Il convient de s’arrêter maintenant sur l’autre option générale à savoir une forme d’alignement de l’Association sur les actions menées par la Bibliothèque de la Ville.

S’il existe encore des bibliothèques organisées autour du livre imprimé, de taille modeste comme dans les villages ou prestigieuses comme celle de la Fondation Jan Michalski pour l’écriture et la littérature à Montricher (VD), force est de constater que ce type d’institution a fondamentalement évolué ces dernières décennies. De collections innovantes sont proposées — films, musique, jeux vidéo… – et surtout de nouvelles pratiques deviennent familières — streaming, livre audio...
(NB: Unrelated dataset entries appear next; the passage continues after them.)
-- ==== Sys2Proof/Machine/Core.lean ====
section
/-!
DEFINITION. The machine as the host runs it.
-/

def Sys2Proof.core : Host.Core :=
  { State := Sys2Proof.Machine.State
    Fault := Sys2Proof.Machine.Fault
    Refusal := Sys2Proof.Machine.Refusal
    step := Sys2Proof.Machine.step
    reset := Sys2Proof.Machine.State.reset }
end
Toutes les grandes bibliothèques de Suisse romande ont connu, à l’instar de leurs sœurs ailleurs dans le monde, une offre exponentielle d’animations, au sens le plus large du terme. Les rayonnages chargés d’ouvrages du secteur « lecture publique » continuent d’être le symbole de l’institution, mais l’objectif semble souvent être le développement de ce que les spécialistes nomment « troisième lieu », un lieu vivant où l’on peut certes étudier et s’informer, mais aussi se rencontrer, boire un café, entendre de la musique, profiter de conférences.
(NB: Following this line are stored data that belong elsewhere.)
-- ==== Sys2Proof/Tests/Slice0.lean ====
section
/-!
SUPPORT. The model's own tests, each naming the vector of spec/95_test_vectors.md or the rule its expected result is
worked from; and the witnesses: for every statement with hypotheses, a state and operands that meet them together.
-/

namespace Sys2Proof.Machine.Tests

/-! ### Helpers -/

/-- The next state of an outcome. -/
def nextOf (r : Result) : Option State :=
  match r with
  | .next s => some s
  | .fault _ => none
  | .refused _ => none

/-- The stop of an outcome. -/
def stopOf (r : Result) : Option Fault :=
  match r with
  | .fault e => some e
  | .next _ => none
  | .refused _ => none

/-- The refusal of an outcome. -/
def refusalOf (r : Result) : Option Refusal :=
  match r with
  | .refused e => some e
  | .next _ => none
  | .fault _ => none

/-- The operation and the bytes left, where decoding succeeds. -/
def decoded (f : Format) (p : List Byte) : Option (Instr × List Byte) :=
  match decode f p with
  | .ok r => some r
  | .error _ => none

/-- The reason decoding fails. -/
def undecoded (f : Format) (p : List Byte) : Option DecodeError :=
  match decode f p with
  | .ok _ => none
  | .error e => some e

/-- Four channels after reset, with a target each and a capacity. -/
def four (target capacity : Nat) : State :=
  State.init { nChannels := 4, targets := List.replicate 4 target, capacity := capacity } [] []

/-- One channel after reset. -/
def one (target capacity : Nat) : State :=
  State.init { nChannels := 1, targets := [target], capacity := capacity } [] []

/-- The default header of 95_test_vectors.md, with a messageType and a dataLength. -/
def hdr (messageType : Bits16) (dataLength : Bits32) : FrameHeader :=
  { resetHeader with headerLength := 28#16, messageType := messageType, dataLength := dataLength }

/-- `s` with samples already in channel 1. -/
def holding (vs : List Bits32) (s : State) : State := s.setChannel 1 { scale := Config.scaleOne, samples := vs }

/-- `s` in the middle of a payload. -/
def inPayload (h : FrameHeader) (pay : List Byte) (ev : StreamEvent) (s : State) : State :=
  { s with phase := .awaitingPayload, hdr := h, pay := pay, streamPos := 28 + pay.length, stream := [ev] }

/-- `s` with header bytes received. -/
def inHeader (buf : List Byte) (ev : StreamEvent) (s : State) : State :=
  { s with hdrBuf := buf, streamPos := buf.length, stream := [ev] }

/-- S-5's payload. -/
def payS5 : List Byte := [0x01, 0x00, 0x00, 0x00, 0x01, 0x00, 0x02, 0x00, 0x01, 0x00, 0x00, 0x02, 0x00, 0x00]

/-- S-10's payload. -/
def payS10 : List Byte := [0x01, 0x00, 0x00, 0x00, 0x01, 0x00, 0x02, 0x00, 0x00, 0x00, 0x00, 0x00, 0x00, 0x00]

/-- C-3's payload: a scale factor of 0.5 for channel 1. -/
def payC3 : List Byte :=
  [0x01, 0x00, 0x02, 0x00, 0x00, 0x00, 0x08, 0x00, 0x00, 0x00, 0x00, 0x00, 0x00, 0x00, 0xE0, 0x3F, 0x00, 0x00, 0x00,
    0x00]

/-- C-5's first descriptor, type 5 with three value bytes, whole. -/
def itemC5 : SkipItem :=
  { head := ⟨1#16, 5#16, 0#16, 3#16⟩, body := [0xAA, 0xBB, 0xCC, 0x00, 0x00, 0x00, 0x00, 0x00] }

/-- C-10's descriptor, whose stride passes the payload's end. -/
def itemC10 : SkipItem := { head := ⟨1#16, 7#16, 0#16, 100#16⟩, body := [0x00, 0x00, 0x00, 0x00] }

/-- The first 27 bytes of P1's F1. -/
def headF1 : List Byte :=
  [0x00, 0x00, 0x1C, 0x00, 0x01, 0x00, 0x00, 0x00, 0x00, 0x00, 0x00, 0x00, 0x00, 0x00, 0x00, 0x00, 0x00, 0x00, 0x00,
    0x00, 0x00, 0x00, 0x00, 0x00, 0x0E, 0x00, 0x00]

/-! ### WellFormed: a term each check refuses (30_encoding.md R75, R80, R81; 42_calibration_decoder.md R123) -/

theorem test_wf_signalData : (Instr.signalData (hdr 1 3) [1, 2, 3]).wellFormed = true := by decide
theorem test_wf_signalData_type : (Instr.signalData (hdr 0x0101 3) [1, 2, 3]).wellFormed = false := by decide
theorem test_wf_signalData_length : (Instr.signalData (hdr 1 3) [1, 2]).wellFormed = false := by decide
theorem test_wf_calibration : (Instr.calibration (hdr 8 0) []).wellFormed = true := by decide
theorem test_wf_calibration_type : (Instr.calibration (hdr 1 0) []).wellFormed = false := by decide
theorem test_wf_calibration_length : (Instr.calibration (hdr 8 0) [0]).wellFormed = false := by decide
theorem test_wf_discard : (Instr.discard (hdr 2 1) [7]).wellFormed = true := by decide
theorem test_wf_discard_signal : (Instr.discard (hdr 1 1) [7]).wellFormed = false := by decide
theorem test_wf_discard_calibration : (Instr.discard (hdr 8 1) [7]).wellFormed = false := by decide
theorem test_wf_discard_length : (Instr.discard (hdr 2 0x01000001) [7]).wellFormed = false := by decide
theorem test_wf_scaleFactor : (Instr.scaleFactor 1 0 8 (List.replicate 8 0)).wellFormed = true := by decide
theorem test_wf_scaleFactor_value : (Instr.scaleFactor 1 0 8 (List.replicate 9 0)).wellFormed = false := by decide
theorem test_wf_skipDescriptor : (Instr.skipDescriptor 1 0x0102 0 0).wellFormed = true := by decide
theorem test_wf_skipDescriptor_type : (Instr.skipDescriptor 1 2 0 0).wellFormed = false := by decide
theorem test_wf_headerDecode : (Instr.headerDecode resetHeader).wellFormed = true := by decide
theorem test_wf_sample24 : (Instr.sample24 1 2 3).wellFormed = true := by decide

/-! ### Decoding: words written out from the formats -/

/-- H-2: 28 bytes FF. -/
theorem test_decode_header_ones : decoded .header (List.replicate 28 0xFF) = some (.headerDecode
    { magic := 0xFFFF#16, headerLength := 65535#16, messageType := 65535#16, reserved1 := 0xFFFF#16
      reserved2 := 0xFFFFFFFF#32, timestampFamily := 4294967295#32, timestamp := 18446744073709551615#64
      dataLength := 4294967295#32 }, []) := by decide

/-- H-2 again: the signed reads of reserved1 and reserved2 are -1. -/
theorem test_read_signed :
    s16le (List.replicate 28 0xFF) 6 = -1 ∧ s32le (List.replicate 28 0xFF) 8 = -1 := by decide

/-- L1-1: dataLength bytes 0A 00 00 00 are 10, and the byte after the header is left over. -/
theorem test_decode_header_length :
    decoded .header (headF1.take 24 ++ [0x0A, 0x00, 0x00, 0x00, 0x77]) = some (.headerDecode (hdr 1 10), [0x77]) := by
  decide

/-- R108: 27 bytes are no header. -/
theorem test_decode_header_cut : undecoded .header headF1 = some .headerCut := by decide

/-- P1's F1 is SIGNAL_DATA with S-5's payload; the byte after it is left over. -/
theorem test_decode_signalData :
    decoded .frame (headF1 ++ [0x00] ++ payS5 ++ [0x99]) = some (.signalData (hdr 1 14) payS5, [0x99]) := by decide

/-- R166's example: header bytes 4..5 = 08 00 are CALIBRATION. -/
theorem test_decode_calibration :
    decoded .frame ([0x00, 0x00, 0x1C, 0x00, 0x08, 0x00] ++ List.replicate 18 0x00 ++ [0x14, 0x00, 0x00, 0x00] ++ payC3)
      = some (.calibration (hdr 8 20) payC3, []) := by decide

/-- X-5: messageType 0x0100 is DISCARD. -/
theorem test_decode_discard :
    decoded .frame ([0x00, 0x00, 0x1C, 0x00, 0x00, 0x01] ++ List.replicate 18 0x00 ++ [0x03, 0x00, 0x00, 0x00] ++
        [0x00, 0x00, 0x00])
      = some (.discard (hdr 0x0100 3) [0x00, 0x00, 0x00], []) := by decide

/-- X-6: messageType 0x0801 is DISCARD. -/
theorem test_dispatch_0801 : frameInstr (hdr 0x0801 2) [0, 0] = .discard (hdr 0x0801 2) [0, 0] := by decide

/-- R75: a payload one byte short is no frame. -/
theorem test_decode_frame_cut :
    undecoded .frame (headF1 ++ [0x00] ++ payS5.dropLast) = some .payloadCut := by decide

/-- C-14: a scale descriptor that ends with its value. -/
theorem test_decode_scaleFactor :
    decoded .descriptor [0x04, 0x00, 0x02, 0x00, 0x00, 0x00, 0x08, 0x00, 0xFF, 0xFF, 0xFF, 0xFF, 0xFF, 0xFF, 0xFF, 0x7F]
      = some (.scaleFactor 4 0 8 [0xFF, 0xFF, 0xFF, 0xFF, 0xFF, 0xFF, 0xFF, 0x7F], []) := by decide

/-- C-16: descriptorType 0x0102 is skipped. -/
theorem test_decode_skipDescriptor :
    decoded .descriptor [0x01, 0x00, 0x02, 0x01, 0x00, 0x00, 0x00, 0x00, 0x00, 0x00, 0x00, 0x00]
      = some (.skipDescriptor 1 0x0102 0 0, [0x00, 0x00, 0x00, 0x00]) := by decide

/-- C-2: five bytes are no descriptor head. -/
theorem test_decode_descriptor_cut :
    undecoded .descriptor [0x01, 0x00, 0x02, 0x00, 0x00] = some .descriptorCut := by decide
Ces initiatives qui, pour ainsi dire, débordent des missions usuelles des bibliothèques ont un coût. Elles nécessitent notamment des aménagements et du mobilier particuliers. Au printemps 2017, la Bibliothèque de la Ville a ainsi transformé une zone au rez-de-chaussée en « Espace détente » semblable à un salon — fauteuils agréables, tables basses, choix de magazines.

Ces nouvelles offres supposent également qu’une part importante, certainement croissante, du budget de l’institution soit dévolue à l’animation des espaces. Ce coût englobe aussi les ressources humaines, clefs de voûte en la matière.
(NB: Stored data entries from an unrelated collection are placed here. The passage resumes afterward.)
-- ==== Sys2Proof/Machine/Num.lean ====
section
/-! DEFINITION. Number formats and arithmetic (03): decoding, rounding, encoding, conversion policy, block alignment, and the
lane operations of 06 R184 to R187. Magnitudes are exact dyadic numbers `m` times two to the `e`; a quotient, root or series
carries one sticky bit below enough exact bits, so one rounding gives the result of the exact value. -/

namespace Sys2Proof.Machine

/-- Class of a decoded value (R96). -/
inductive Cls where
  | num | inf | nan
  deriving DecidableEq, Repr

/-- A decoded value: class, sign, and magnitude `m * 2^e` (R96). -/
structure Val where
  cls : Cls
  s   : Bool
  m   : Nat
  e   : Int
  deriving DecidableEq, Repr

def Val.nan : Val := ⟨.nan, false, 0, 0⟩
def Val.zero (s : Bool) : Val := ⟨.num, s, 0, 0⟩
def Val.ofNat (s : Bool) (m : Nat) (e : Int) : Val := ⟨.num, s, m, e⟩

/-- Two to a power that may not be negative. -/
def pow2 (n : Int) : Nat := 2 ^ n.toNat

/-- `m1 * 2^e1 < m2 * 2^e2`. -/
def dyLt (m1 : Nat) (e1 : Int) (m2 : Nat) (e2 : Int) : Bool := m1 * pow2 (e1 - e2) < m2 * pow2 (e2 - e1)

/-- floor_log2 of a non-zero magnitude (R96). -/
def floorLog2 (m : Nat) (e : Int) : Int := (Nat.log2 m : Int) + e

/-- The rounding test (R95) on a remainder `rem / den`. -/
def roundIncr (v rem den rm : Nat) (s : Bool) : Bool :=
  if rem = 0 then false
  else match rm with
    | 0 => den < 2 * rem || (2 * rem = den && v % 2 = 1)
    | 1 => false
    | 2 => s
    | _ => !s

/-- Integer part and remainder of `m * 2^e` in units of `2^q`, rounded by R95. -/
def roundTo (m : Nat) (e q : Int) (rm : Nat) (s : Bool) : Nat :=
  let num := m * pow2 (e - q)
  let den := pow2 (q - e)
  let v := num / den
  if roundIncr v (num % den) den rm s then v + 1 else v

/-- decode_ieee (R96). -/
def decodeIeee (b eb fb : Nat) (subn : Bool) : Val :=
  let s := b.testBit (eb + fb)
  let ex := b / 2 ^ fb % 2 ^ eb
  let fr := b % 2 ^ fb
  let bias : Int := 2 ^ (eb - 1) - 1
  if ex = 2 ^ eb - 1 then (if fr = 0 then ⟨.inf, s, 0, 0⟩ else ⟨.nan, s, 0, 0⟩)
  else if ex = 0 then (if subn then ⟨.num, s, fr, 1 - bias - fb⟩ else ⟨.num, s, 0, 0⟩)
  else ⟨.num, s, 2 ^ fb + fr, (ex : Int) - bias - fb⟩

/-- Length of the run of bits equal to `lead` from bit `i` down (R89). -/
def runLength (b : Nat) (lead : Bool) : Nat → Nat
  | 0 => if b.testBit 0 == lead then 1 else 0
  | i + 1 => if b.testBit (i + 1) == lead then 1 + runLength b lead i else 0

/-- decode_tapered (R89). -/
def decodeTapered (b0 w e : Nat) : Val :=
  if b0 = 0 then ⟨.num, false, 0, 0⟩
  else if b0 = 2 ^ (w - 1) then ⟨.nan, false, 0, 0⟩
  else
    let s := b0.testBit (w - 1)
    let b := if s then 2 ^ w - b0 else b0
    let lead := b.testBit (w - 2)
    let m := runLength b lead (w - 2)
    let k : Int := if lead then (m : Int) - 1 else -(m : Int)
    -- bits left below the terminating bit
    let left := (w - 1) - m - 1
    let ebits := b % 2 ^ left
    let ex := if e ≤ left then ebits / 2 ^ (left - e) else ebits * 2 ^ (e - left)
    let n := left - e
    ⟨.num, s, 2 ^ n + ebits % 2 ^ n, k * 2 ^ e + ex - n⟩

/-- decode_value (R96) of stored bits. -/
def decodeValue (b f : Nat) (subn : Bool) : Val :=
  match fmtKind f with
  | .b1 => ⟨.num, !b.testBit 0, 1, 0⟩
  | .uint w => ⟨.num, false, b % 2 ^ w, 0⟩
  | .sint w =>
    let v := signExtend b w
    ⟨.num, v < 0, v.natAbs, 0⟩
  | .ieee eb fb => decodeIeee (b % 2 ^ (eb + fb + 1)) eb fb subn
  | .tapered w e => decodeTapered (b % 2 ^ w) w e

/-- encode_int (R97). -/
def encodeInt (s : Bool) (m : Nat) (e : Int) (n : Nat) (sgn : Bool) (rm : Nat) : Nat × Bool × Bool :=
  let v := roundTo m e 0 rm s
  let y : Int := if s then -(v : Int) else v
  let ovf := if sgn then y < -(2 ^ (n - 1) : Nat) || (2 ^ (n - 1) : Nat) - 1 < y else y < 0 || (2 ^ n : Nat) - 1 < y
  (wrapInt y n, ovf, false)

/-- encode_ieee (R97). -/
def encodeIeee (s : Bool) (m : Nat) (e : Int) (eb fb rm : Nat) (subn : Bool) : Nat × Bool × Bool :=
  let bias : Int := 2 ^ (eb - 1) - 1
  let emin := 1 - bias
  let z := if s then 2 ^ (eb + fb) else 0
  if m = 0 then (z, false, false)
  else if !subn && floorLog2 m e < emin then (z, false, true)
  else
    let q := max (floorLog2 m e) emin - fb
    let v := roundTo m e q rm s
    if v = 0 then (z, false, true)
    else if dyLt (2 ^ (fb + 1) - 1) (bias - fb) v q then
      if rm = 0 || (rm = 2 && s) || (rm = 3 && !s) then (z + (2 ^ eb - 1) * 2 ^ fb, true, false)
      else (z + (2 ^ eb - 1) * 2 ^ fb - 1, true, false)
    else if floorLog2 v q < emin then (z + v, false, false)
    else
      let c := floorLog2 v q
      (z + (c + bias).toNat * 2 ^ fb + v / pow2 (c - fb - q) - 2 ^ fb, false, false)

/-- encode_tapered (R91). -/
def encodeTapered (s : Bool) (m : Nat) (e : Int) (w es rm : Nat) : Nat × Bool × Bool :=
  if m = 0 then (0, false, false)
  else
    let l := Nat.log2 m
    let sc := floorLog2 m e
    let k := sc / (2 ^ es : Nat)
    let ex := (sc - k * (2 ^ es : Nat)).toNat
    let (reg, rl) : Nat × Nat := if 0 ≤ k then (2 ^ (k.toNat + 2) - 2, k.toNat + 2) else (1, (1 - k).toNat)
    -- str * 2^(w-1) = num / 2^(l + rl + es - (w-1))
    let num := (reg * 2 ^ es + ex) * 2 ^ l + (m - 2 ^ l)
    let v := roundTo num (-(l : Int)) ((rl + es : Nat) - (w - 1 : Nat)) rm s
    let v := if v = 0 then 1 else v
    let v := if 2 ^ (w - 1) ≤ v then 2 ^ (w - 1) - 1 else v
    let top : Int := ((w - 2) * 2 ^ es : Nat)
    (if s then 2 ^ w - v else v, dyLt 1 top m e, dyLt m e 1 (-top))

/-- Conversion of a value to B1 (R103). -/
def encodeB1 (v : Val) : Nat :=
  match v.cls with
  | .nan => 1
  | .inf => if v.s then 0 else 1
  | .num => if v.s && v.m ≠ 0 then 0 else 1

/-- encode_value (R97) of a finite value. -/
def encodeValue (s : Bool) (m : Nat) (e : Int) (f rm : Nat) (subn : Bool) : Nat × Bool × Bool :=
  match fmtKind f with
  | .b1 => (encodeB1 ⟨.num, s, m, e⟩, false, false)
  | .uint w => encodeInt s m e w false rm
  | .sint w => encodeInt s m e w true rm
  | .ieee eb fb => encodeIeee s m e eb fb rm subn
  | .tapered w es => encodeTapered s m e w es rm

/-- Canonical NaN or NaR (R87, R89); zero for formats with neither. -/
def nanBits (f : Nat) : Nat :=
  match fmtKind f with
  | .ieee eb fb => (2 ^ eb - 1) * 2 ^ fb + 2 ^ (fb - 1)
  | .tapered w _ => 2 ^ (w - 1)
  | _ => 0

/-- An infinity of a sign (R87); NaR in a tapered format. -/
def infBits (f : Nat) (s : Bool) : Nat :=
  match fmtKind f with
  | .ieee eb fb => (if s then 2 ^ (eb + fb) else 0) + (2 ^ eb - 1) * 2 ^ fb
  | .tapered w _ => 2 ^ (w - 1)
  | _ => 0

/-- A zero of a sign; the zero word where the format has no negative zero. -/
def zeroBits (f : Nat) (s : Bool) : Nat :=
  match fmtKind f with
  | .ieee eb fb => if s then 2 ^ (eb + fb) else 0
  | _ => 0

/-- Largest finite magnitude of a sign (R88, R90); the top or bottom of an integer range (R86). -/
def maxBits (f : Nat) (s : Bool) : Nat :=
  match fmtKind f with
  | .ieee eb fb => (if s then 2 ^ (eb + fb) else 0) + (2 ^ eb - 1) * 2 ^ fb - 1
  | .tapered w _ => if s then 2 ^ w - (2 ^ (w - 1) - 1) else 2 ^ (w - 1) - 1
  | .sint w => if s then 2 ^ (w - 1) else 2 ^ (w - 1) - 1
  | .uint w => if s then 0 else 2 ^ w - 1
  | .b1 => if s then 0 else 1

/-- Smallest non-zero magnitude of a sign (R102, underflow saturate). -/
def minBits (f : Nat) (s subn : Bool) : Nat :=
  match fmtKind f with
  | .ieee eb fb => (if s then 2 ^ (eb + fb) else 0) + (if subn then 1 else 2 ^ fb)
  | .tapered w _ => if s then 2 ^ w - 1 else 1
  | _ => 0

/-- The conditions of R101, numbered as R270 numbers them. -/
inductive Cond where
  | nan | inf | ovf | unf
  deriving DecidableEq, Repr

/-- Number of a condition in AUX (R270). -/
def Cond.code : Cond → Nat
  | .nan => 0
  | .inf => 1
  | .ovf => 2
  | .unf => 3

/-- The field of a policy byte that governs a condition (R100). -/
def Cond.policy (pol : Nat) : Cond → Nat
  | .nan => bits pol 1 0
  | .inf => bits pol 3 2
  | .ovf => bits pol 5 4
  | .unf => bits pol 7 6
Elles obligent tout autant à redéfinir le rôle traditionnel de bibliothécaire, de plus en plus « personne ressource » au service du public. Elles impliquent, par la bande, la création de « nouveaux métiers ».

L’AABV est bien entendu concernée au premier chef par cette évolution, non seulement dans l’orientation de ses actions, mais également dans l’image à véhiculer d’une bibliothèque communale dynamique et évolutive.

12.2. Médiation culturelle

Dans ce contexte, la Bibliothèque de la Ville a franchi en 2011 un pas important en mettant au concours, juste avant l'été, un poste à temps partiel de médiatrice/médiateur culturel. Voici un extrait de l’annonce :

« Vous définissez le concept des animations culturelles de la Bibliothèque en lien avec ses missions, développez son rayonnement, étoffez ses publics, ses réseaux et ses contacts. Vous assurez l’organisation, la gestion, la communication et l’application du programme annuel (contact avec les partenaires, accueil des publics, mise en œuvre des activités, expositions, animations, etc.) en collaboration avec les secteurs concernés. »70

Aussi loin que l’on puisse remonter, la Bibliothèque de la Ville a régulièrement proposé des activités très variées relevant de l’« animation » la nécessité d’avoir un poste dédié uniquement au développement d’actions permettant, pour ainsi dire, de rendre les murs de la Bibliothèque transparents afin qu’on voie ce qui s’y fait et qu’on ait envie d’y venir était une première réponse au changement d’esprit évoqué plus haut. A noter que le cahier des charges ne recouvre aucune tâche de bibliothécaire.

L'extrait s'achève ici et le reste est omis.